\name{PairSummaries}
\alias{PairSummaries}
\title{
Summarize connected pairs in a LinkedPairs object
}
\description{
Takes in a ``LinkedPairs'' object and gene calls, and returns a data.frame of paired features.
}
\usage{
PairSummaries(SyntenyLinks,
              DBPATH,
              PIDs = FALSE,
              Score = FALSE,
              IgnoreDefaultStringSet = FALSE,
              Verbose = FALSE,
              Model = "Generic",
              DefaultTranslationTable = "11",
              AcceptContigNames = TRUE,
              OffSetsAllowed = NULL,
              Storage = 1,
              ...)
}
\arguments{
  \item{SyntenyLinks}{
A \code{LinkedPairs} object. In previous versions of this function, a \code{GeneCalls} object was also required, but this object is now carried forward from \code{NucleotideOverlap} inside the \code{LinkedPairs} object.
}
  \item{DBPATH}{
A SQLite connection object or a character string specifying the path to the database file constructed from DECIPHER's \code{Seqs2DB} function. This path is always required as ``PairsSummaries'' always computes the tetramer distance between paired sequences.
}
  \item{PIDs}{
Logical indicating whether to provide a PID for each pair. If \code{TRUE} all pairs will be aligned using DECIPHER's \code{AlignProfiles}. This step can be time consuming, especially for large numbers of pairs. Default is \code{FALSE}.
}
  \item{Score}{
Logical indicating whether to provide a length normalized score with DECIPHER's \code{ScoreAlignment} function. If \code{TRUE} all pairs will be aligned using DECIPHER's \code{AlignProfiles}. This step can be time consuming, especially for large numbers of pairs. Default is \code{FALSE}.
}
  \item{IgnoreDefaultStringSet}{
Logical indicating alignment type preferences. If \code{FALSE} (the default) pairs that can be aligned in amino acid space will be aligned as an \code{AAStringSet}. If \code{TRUE} all pairs will be aligned in nucleotide space. For \code{PairSummaries} to align the translation of a pair of sequences, both sequences must be tagged as coding in the ``GeneCalls'' object, and be the correct width for translation.
}
  \item{Verbose}{
Logical indicating whether or not to display a progress bar and print the time difference upon completion.
}
  \item{Model}{
A character string specifying a model to use to predict PIDs without performing an alignment. By default this argument is ``Generic'' specifying a generic PID prediction model based on PIDs computed from a randomly selected set of genomes. Currently no other models are included. Users may also supply their own model of type ``glm'' if they so desire in the form of an RData file. This model will need to take in some, or of the columns of statistics per pair that PairSummaries supplies.
}
  \item{DefaultTranslationTable}{
A character used to set the default translation table for \code{translate}. Is passed to \code{getGeneticCode}. Used when no translation table is specified in the ``GeneCalls'' object.
}
  \item{AcceptContigNames}{
Match names of contigs between gene calls object and synteny object. Where relevant, the first white space and everything following are removed from contig names. If \code{TRUE}, PairSummaries assumes that the contigs at each position in the synteny object and ``GeneCalls'' object are in the same order. Is automatically set to \code{TRUE} when ``GeneCalls'' are of class ``GRanges''. Is currently \code{TRUE} by default.
}
  \item{OffSetsAllowed}{
Defaults to \code{NULL}. Supplying an integer vector will indicate gap sizes to attempt to fill.

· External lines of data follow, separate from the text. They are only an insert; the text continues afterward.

/-- What the flash returns of a codeword at the steps of R402, 4,608 bytes each: at the default thresholds, at levels 1 and on, at SOFTD
steps below and above the best level; and whether the other members of its stripe can be read (R403). -/
structure FlashReads where
  hard : List Byte
  levels : List (List Byte)
  below : List Byte
  above : List Byte
  others : Bool
  deriving DecidableEq, Repr

/-- One populated flash target as bring-up finds it (R385): its number 8c + t, its geometry word in the layout of
FCT.GEOM, whether a parameter-page copy passed, and the fastest rate that it declares, as CHCFG.RATE codes it. -/
structure TargetInfo where
  num : Fin 64
  pageOk : Bool
  geom : Nat
  rate : Fin 8
  deriving DecidableEq, Repr

/-- Write-unsafe sources (R256). -/
inductive WusSrc | pin | pwrfail | servo | force
  deriving DecidableEq, Repr

/-- How a ladder step ended (R266): at steps 1 to 5 a read passed; at steps 6 and 7 the unit was rebuilt, with the information bytes that
the outer-code decoder or Lattice gives (R275, R278). -/
inductive LadderEnd
  | passed
  | rebuilt (info : List Byte)
  | failed
  | lacksMembers (budget : Bool)
  deriving DecidableEq, Repr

A value of \code{2} will attempt to span gaps of size 1. If a vector larger than 1 is provided, i.e. \code{c(2, 3)}, will attempt to query all gap sizes implied by the vector, in this case gaps of size 1 and 2.
}
  \item{Storage}{
Numeric indicating the approximate size a user wishes to allow for holding \code{StringSet}s in memory to extract gene sequences, in ``Gigabytes''. The lower \code{Storage} is set, the more likely that \code{PairSummaries} will need to reaccess \code{StringSet}s when extracting gene sequences. The higher \code{Storage} is set, the more sequences \code{PairSummaries} will attempt to hold in memory, avoiding the need to re-access the source database many times. Set to 1 by default, indicating that \code{PairSummaries} can store a ``Gigabyte'' of sequences in memory at a time.
}
  \item{...}{
Arguments to be passed to \code{AlignProfiles}, and \code{DistanceMatrix}.
}
}
\details{
The \code{LinkedPairs} object generated by \code{NucleotideOverlap} is a container for raw data that describes possible orthologous relationships, however ultimate assignment of orthology is up to user discretion. \code{PairSummaries} generates a clear table with relevant statistics for a user to work with as they choose. The option to align all pairs, though onerous can allow users to apply a hard threshold to predictions by PID, while built in models can allow more expedient thresholding from predicted PIDs.
}
\value{
A data.frame of class ``data.frame'' and ``PairSummaries'' of paired genes that are connected by syntenic hits. Contains columns describing the k-mers that link the pair. Columns ``p1'' and ``p2'' give the location ids of the the genes in the pair in the form ``DatabaseIdentifier_ContigIdentifier_GeneIdentifier''. ``ExactMatch'' provides an integer representing the exact number of nucleotides contained in the linking k-mers. ``TotalKmers'' provides an integer describing the number of distinct k-mers linking the pair. ``MaxKmer'' provides an integer describing the largest k-mer that links the pair. A column titled ``Consensus'' provides a value between zero and 1 indicating whether the kmers that link a pair of features are in the same position in each feature, with 1 indicating they are in exactly the same position and 0 indicating they are in as different a position as is possible. The ``Adjacent'' column provides an integer value ranging between 0 and 2 denoting whether a feature pair's direct neighbors are also paired. Gap filled pairs neither have neighbors, or are included as neighbors. The ``TetDist'' column provides the euclidean distance between oligonucleotide - of size 4 - frequences between predicted pairs. ``PIDType'' provides a character vector with values of ``NT'' where either of the pair indicates it is not a translatable sequence or ``AA'' where both sequences are translatable. If users choose to perform pairwise alignments there will be a ``PID'' column providing a numeric describing the percent identity between the two sequences. If users choose to predict PIDs using their own, or a provided model, a ``PredictedPID'' column will be provided.
}
\author{
Nicholas Cooley \email{npc19@pitt.edu}
}

\seealso{
\code{\link{FindSynteny}}, \code{\link{Synteny-class}}, \code{\link{NucleotideOverlap}}
}
\examples{
# this function will be deprecated soon,
# please see the new SummarizePairs() function.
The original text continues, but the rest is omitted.